Baize and colleagues worked with samples taken from both survivors and non-survivors after two epidemics that broke out in Gabon in 1996. The first interesting observation was that both sets of people had similar viral loads in their systems. The implication is that the difference between them lay in the defence mechanisms of their bodies, rather than in their susceptibility to infection.
When examined in detail, many differences were found in the nature of the immune responses put up by the two sets of patients. In the early stages of the infection, those who were to die had higher levels of a protein known as gamma interferon, which suggests that the level of gamma interferon may be a useful clue for predicting the future of an affected individual. On the other hand, those who were to survive developed more effective immune responses early during the infection, including a higher level of circulating antibodies to viral proteins. This means that getting through an Ebola virus infection may have to do primarily with putting up a successful immune response.
To be sure, all this information is only of interest to researchers and scientists because at present, there is no way of translating it into improved therapy. But the observations have been described as among the most comprehensive analyses of the immune response to Ebola virus infection in humans, and provide interesting parallels to what happens in guinea pigs that are vaccinated with products of Ebola virus genes.

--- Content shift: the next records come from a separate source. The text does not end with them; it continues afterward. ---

/-- HEATER_B_REOPEN (R337): the valves blocked reopen where nothing else holds them; the insertion is complete. -/
def heaterBReopen (c : Nat) (s : State) : State :=
  match insertOf s.fab c with
  | some i =>
    if !i.running || !i.remapped then s
    else
      let s := reach (i.tIns + ns 200120) s
      let s := { s with fab := { s.fab with inserts := s.fab.inserts.filter fun x => x.cell != c } }
      let s := if valvesLive s.sys then openValves (i.closed &&& openPortsOf s) s else s
      let s := { s with wear := smod {} s.wear c fun w => { w with pending := false } }
      let s := notifyInsert i.slots.head? (insertFlags i) c (framesLost s i) s
      forEach i.slots s fun s k => finishSlot k 0 [] s
  | none => s

/-! ### The rows -/

/-- TEMP_MEASUREMENT_START (R344). -/
def execTempMeasurementStart (dt : Nat) (s : State) : Host.Outcome State Fault Refusal :=
  live dt s fun s => if fwLive s then startMeasure s else s

/-- TEMP_MEASUREMENT_DONE (R346). -/
def execTempMeasurementDone (dt : Nat) (readings : List (BitVec 16)) (s : State) : Host.Outcome State Fault Refusal :=
  live dt s (measureDone readings)

/-- WEAR_FOLD (R329). -/
def execWearFold (dt : Nat) (s : State) : Host.Outcome State Fault Refusal := live dt s foldAll

/-- WEAR_SAVE (R332). -/
def execWearSave (dt : Nat) (s : State) : Host.Outcome State Fault Refusal := live dt s saveHour

/-- EOL_PREDICTION (R341). -/
def execEolPrediction (dt : Nat) (s : State) : Host.Outcome State Fault Refusal := live dt s predictAll

/-- HEATER_B_PENDING_INSERT (R334). -/
def execHeaterBPendingInsert (dt cell : Nat) (s : State) : Host.Outcome State Fault Refusal := live dt s (pendingInsert cell)

/-- HEATER_B_T_INS (R335). -/
def execHeaterBTIns (cell : Nat) (s : State) : Host.Outcome State Fault Refusal := live 0 s (heaterBClose cell)

/-- HEATER_B_REOPEN (R337). -/
def execHeaterBReopen (cell : Nat) (s : State) : Host.Outcome State Fault Refusal := live 0 s (heaterBReopen cell)

/-- HEATER_B, opcode 0x0307 (R335): for a cell whose insertion runs it completes with that insertion (R338). -/
def execHeaterB (dt slot : Nat) (s : State) : Host.Outcome State Fault Refusal :=
  hostCmd { opcode := 0x0307, modes := inSvc,
            checks := fun s p => [lenIs p 4, zeroAt p 2 2, rng (decide (s.part.cells ≤ fld p 0 2)),
                                  ((loopOf s (fld p 0 2)).desc.htrB && (insertOf s.fab (fld p 0 2)).isNone, 0x24)] }
    dt slot (fun c p s => heaterBNow c (fld p 0 2) s) s

/-- TEMP_READ, opcode 0x0A04 (R307): a measurement starts, or the one in progress answers. -/
def execTempRead (dt slot : Nat) (s : State) : Host.Outcome State Fault Refusal :=
  hostCmd { opcode := 0x0A04, modes := runOrSafe, checks := fun _ p => [lenIs p 0] } dt slot
    (fun c _ s => let s := hold c s
      { s with temp := { s.temp with busy := true, waiting := s.temp.waiting ++ [slot] } }) s

/-- TEMP_CFG's ranges (*Table — TEMP_CFG request*). -/
def tempCfgBad (p : List Byte) : Bool :=
  let g := fld p 0 1
  let rate := fld p 1 1 = 1
  let iv := fld p 2 2
  let warn := sgn 16 (fld p 4 2)
  let thr := sgn 16 (fld p 6 2)
  let hyst := sgn 16 (fld p 8 2)
  let period := fld p 10 2
  decide (6 < g ∨ 1 < fld p 1 1 ∨ period < 10 ∨ 1000 < period ∨ thr < warn ∨ hyst < 0) ||
    (if rate then decide (iv < 100 ∨ 60000 < iv ∨ iv < 2 * period ∨ warn < 26 ∨ 2560 < thr ∨ 256 < hyst)
     else decide (iv ≠ 0 ∨ warn < -10240 ∨ shutLevel g < thr ∨ 2560 < hyst))

/-- TEMP_CFG, opcode 0x0A05 (R348). -/
def execTempCfg (dt slot : Nat) (s : State) : Host.Outcome State Fault Refusal :=
  hostCmd { opcode := 0x0A05, modes := inRun, checks := fun _ p => [lenIs p 12, rng (tempCfgBad p)] } dt slot
    (fun c p s =>
      let rate := decide (fld p 1 1 = 1)
      okCmd c [] (modGroup (fld p 0 1) (fun g =>
        { g with rateMode := rate, interval := fld p 2 2, warn := sgn 16 (fld p 4 2), thr := sgn 16 (fld p 6 2),
                 hyst := sgn 16 (fld p 8 2), period := fld p 10 2, fresh := g.fresh || g.rateMode != rate,
                 since := if rate && !g.rateMode then s.tb.now else g.since }) s)) s

/-- WEAR_READ, opcode 0x0A06 (R332). -/
def execWearRead (dt slot : Nat) (s : State) : Host.Outcome State Fault Refusal :=
  hostCmd { opcode := 0x0A06, modes := runOrSafe,
            checks := fun s p => [lenIs p 4, rng (decide (fld p 2 2 < 1 ∨ 254 < fld p 2 2 ∨ s.part.cells < fld p 0 2 + fld p 2 2))] }
    dt slot (fun c p s => okCmd c ((List.range (fld p 2 2)).flatMap fun i => wearBytes s (fld p 0 2 + i)) s) s

end Sys2Proof.Machine
end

The vaccine provides some degree of immunity in these animals. And going by the present results, probably does so by controlling the growth of the virus at a fairly early stage of the infection. So far, there is no successful vaccine that works against Ebola in humans, though other anti-viral vaccines are in use. The effectiveness of a vaccine ultimately depends on a combination of innate and acquired factors. Exactly what these factors are in the case of Ebola, as well as other viruses that cause haemorrhagic fever, remains to be determined.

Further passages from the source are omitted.